NVIDIA / Fuser

A Fusion Code Generator for NVIDIA GPUs (commonly known as "nvFuser")
Other
271 stars 53 forks source link

[WIP] Use the AlmostExact map when traversing across multiple TV ops #3317

Closed naoyam closed 3 weeks ago

naoyam commented 3 weeks ago

This was an attempt to fix #3299. I believe the error happens due to a particular combination of reshape and expanded broadcast domains. Expanded broadcast domains become non-broadcast domains before reshape here. It seems that's causing some unexpected effects in the indexing traversal.
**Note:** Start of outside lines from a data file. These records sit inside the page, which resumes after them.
-- ==== Sys2Proof/Tests/Slice0.lean ====
section
/-! SUPPORT. The model's own tests: words written out from the formats of 30_encoding.md, vectors of
95_test_vectors.md, each about one step on a small state, and a witness for every statement that has premises. -/

namespace Sys2Proof.Tests

open Sys2Proof Sys2Proof.Machine

set_option Elab.async false

/-! ### Helpers -/

/-- The bits of bytes, each byte's most significant bit first (41_bitbuffer.md R101). -/
def bitsOf (bytes : List Byte) : List Bool := bytes.flatMap fun b => (List.range 8).map fun j => b.getLsbD (7 - j)

/-- A picture of 95_test_vectors.md as rows of dark bits. -/
def picture (rows : List String) : List (List Bool) := rows.map fun r => r.toList.map fun c => c == '#'

/-- The dark bits of a grid of side `n`. -/
def darkRows (n : Nat) (g : Grid) : List (List Bool) :=
  (List.range n).map fun y => (List.range n).map fun x => g.darkAt x y

/-- A version 1 grid with the picture's colours and the function bits of R180. -/
def gridOf (rows : List (List Bool)) : Grid :=
  Grid.tabulate 21 fun x y => .set ((rows.getD y []).getD x false) (isFunc 1 x y)

/-- The next state of an outcome, if it is one. -/
def nextOf (o : Host.Outcome State Fault Refusal) : Option State :=
  match o with
  | .next t => some t
  | _ => none

/-- Does an outcome answer a next state that passes a check? -/
def nextWith (o : Host.Outcome State Fault Refusal) (check : State → Bool) : Bool :=
  match o with
  | .next t => check t
  | _ => false

theorem exists_of_nextWith {o : Host.Outcome State Fault Refusal} {check : State → Bool}
    (h : nextWith o check = true) : ∃ t, o = .next t ∧ check t = true := by
  cases o with
  | next t => exact ⟨t, rfl, h⟩
  | fault f => simp [nextWith] at h
  | refused r => simp [nextWith] at h

/-- The HELLO data codewords (95_test_vectors.md E1). -/
def helloData : List Byte :=
  [0x40, 0x54, 0x84, 0x54, 0xC4, 0xC4, 0xF0, 0xEC, 0x11, 0xEC, 0x11, 0xEC, 0x11, 0xEC, 0x11, 0xEC, 0x11, 0xEC, 0x11]

/-- The HELLO ECC codewords (E1). -/
def helloEcc : List Byte := [0x4D, 0x2A, 0xD3, 0xBB, 0x9F, 0x20, 0x84]

/-- P1's PLACED grid. -/
def placedPicture : List String :=
  [ "#######..###..#######",
    "#.....#...#...#.....#",
    "#.###.#..###..#.###.#",
    "#.###.#.......#.###.#",
    "#.###.#.......#.###.#",
    "#.....#..#.##.#.....#",
    "#######.#.#.#.#######",
    "............#........",
    "......#..#.##........",
    ".#...#.###.#.###.#...",
    "....#.#.#.....#..#.#.",
    "#..###.#####.###.#...",
    "....###.##..........#",
    ".................##..",
    "#######...####.##..#.",
    "#.....#...#.#...##.#.",
    "#.###.#...####.##..#.",
    "#.###.#..###.##..##..",
    "#.###.#..#....#......",
    "#.....#....#.#####...",
    "#######..##....##..#." ]

/-- P1's FINAL grid. -/
def finalPicture : List String :=
  [ "#######..#.##.#######",
    "#.....#..###..#.....#",
    "#.###.#.##.##.#.###.#",
    "#.###.#..#.#..#.###.#",
    "#.###.#...#.#.#.###.#",
    "#.....#.....#.#.....#",
    "#######.#.#.#.#######",
    "........##.##........",
    "###.########.##...#..",
    "...#....#.....#....#.",
    "#.#...#...#.#...#####",
    "##..#...#.#...#....#.",
    "#.#..##..##.#.#.#.#..",
    "........##.#.#.#..##.",
    "#######.#..#.###..###",
    "#.....#.######.##....",
    "#.###.#.#..#.###..###",
    "#.###.#...#...##..##.",
    "#.###.#.###.#...#.#.#",
    "#.....#.##....#.#..#.",
    "#######.##..#.##..###" ]

/-- P1's OUT[0..56]. -/
def helloOut : List Byte :=
  [0x15, 0x7F, 0xDA, 0x3F, 0xC8, 0x09, 0x76, 0x6D, 0xDD, 0x2E, 0xA5, 0xDB, 0x45, 0x75, 0x83, 0xA0,
    0xE0, 0x5F, 0xF5, 0x07, 0xD8, 0x00, 0xF7, 0x6F, 0x04, 0x21, 0x08, 0x15, 0x51, 0xFC, 0x89, 0x22,
    0x54, 0x66, 0x55, 0x00, 0x56, 0xD9, 0x5F, 0x3A, 0x0F, 0xFA, 0x0D, 0x5D, 0xE9, 0xBC, 0x8B, 0x98,
    0x75, 0x5D, 0xD4, 0xA0, 0xA1, 0xF4, 0x37, 0xCD, 0x01]

/-! ### Decoding: words written out bit by bit from the formats (30_encoding.md R71 to R75) -/

theorem test_decode_bbClear : decode (0b00000001_000000000000000000000000#32) = .ok .bbClear := by decide

theorem test_decode_bbAppend :
    decode (0b00000010_000_01000_0000000001001000#32) = .ok (.bbAppend 8 0x48) := by decide

theorem test_decode_cfgSet :
    decode (0b00010000_00000000_1111_00_10_00_000101#32) = .ok (.cfgSet 0xF .quartile 5) := by decide

theorem test_decode_cfgSet_version_zero_decodes :
    decode (0b00010000_00000000_0011_00_11_00_000000#32) = .ok (.cfgSet 3 .high 0) := by decide

theorem test_decode_rsEncode : decode (0b00100000_000000000000000000000000#32) = .ok .rsEncode := by decide

theorem test_decode_gridBuild : decode (0b00110000_000000000000000000000000#32) = .ok .gridBuild := by decide

theorem test_decode_maskSelect : decode (0b01000000_000000000000000000000000#32) = .ok .maskSelect := by decide

theorem test_decode_outWrite : decode (0b01010000_000000000000000000000000#32) = .ok .outWrite := by decide

theorem test_decode_encode : decode (0b01100000_000000000000000000000000#32) = .ok .encode := by decide

/-- The rejected words of 95_test_vectors.md section 3.1, with the reason each row gives. -/
theorem test_decode_rejects :
    [0x00000000, 0x03000000, 0xFF000000, 0x61000000].all (fun w => decide (decode w = .error .unassignedOpcode))
    ∧ [0x01000001, 0x01800000, 0x60000001, 0x02200000, 0x1000F040, 0x1000FC01, 0x10018001].all
        (fun w => decide (decode w = .error .reservedField))
    ∧ [0x02000001, 0x02110000, 0x021F0000, 0x02030008, 0x10008001, 0x1000E001, 0x10008000].all
        (fun w => decide (decode w = .error .illegalOperand)) := by decide

/-- The words of the assembler's forms (30_encoding.md R79) and of R80's long append. -/
theorem test_assemble :
    (assemble (.bbAppend 4 4)).map (·.map encode) = some [0x02040004]
    ∧ (assemble (.cfgSet 1 1 (some 2))).map (·.map encode) = some [0x10002101]
    ∧ (assemble (.bbPad 3)).map (·.map encode) = some [0x020800EC, 0x02080011, 0x020800EC]
    ∧ (assemble (.bbBits 20 0x51234)).map (·.map encode) = some [0x02040005, 0x02101234] := by decide

/-- Lines of P1 and P5 as text. -/
theorem test_assembleText :
    assembleText "BB_APPEND 4, 0b0100        ; BYTE mode".toList = some [0x02040004]
    ∧ assembleText "CFG_SET 1, L, auto".toList = some [0x1000F001]
    ∧ assembleText "BB_APPEND 8, 0xEC".toList = some [0x020800EC]
    ∧ assembleText "ENCODE          ; STATUS 07".toList = some [0x60000000]
    ∧ assembleText "BB_APPEND 3, 8".toList = none := by decide +kernel

/-! ### Well-formedness refuses -/

theorem test_illFormed_nbits : (Instr.bbAppend 17 0).wellFormed = false := by decide

theorem test_illFormed_value : (Instr.bbAppend 3 8).wellFormed = false := by decide

theorem test_illFormed_mask : (Instr.cfgSet 8 .low 1).wellFormed = false := by decide

theorem test_wellFormed_edges :
    (Instr.bbAppend 16 0xFFFF).wellFormed = true ∧ (Instr.bbAppend 0 0).wellFormed = true
    ∧ (Instr.cfgSet 15 .high 63).wellFormed = true := by decide

/-! ### The commands -/

/-- 95_test_vectors.md section 3.2: BB_CLEAR on 12 bits. -/
theorem test_bbClear :
    nextWith (exec .bbClear { State.reset with bb := List.replicate 12 true, cw := [1], cwValid := true })
      (fun t => t.bb == [] && readReg t 0 == 0 && readReg t 0x0A == 0) = true := by decide +kernel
I thought the use of the Permissive graph is suspicious and replacing it with AlmostExact does fix the error of #3299, but unfortunately it results in a different error, e.g.:

00:13:48 terminate called after throwing an instance of 'nvfuser::nvfError'
00:13:48   what():   INTERNAL ASSERT FAILED at "/opt/pytorch/nvfuser/csrc/device_lower/analysis/index_compute.cpp":727, please report a bug with repro script to NVFuser at https://github.com/NVIDIA/Fuser/issues. Could not find required iter domain in reference replay: iblockIdx.y172{108}

I think these are all due to the use of rather lax usage of permissive mappings. I don't understand why this particular part needs to use the Permissive graph, but apparently it results in the other error with AlmostExact.

I thought maybe fixing the legacy indexer could be a simple change, but apparently that's not the case. I'll think about a workaround by using the new IdModel-based indexer, which should not have these problems as it's much more strict with iter-domain mappings (although still not perfect).

naoyam commented 3 weeks ago

!build --diff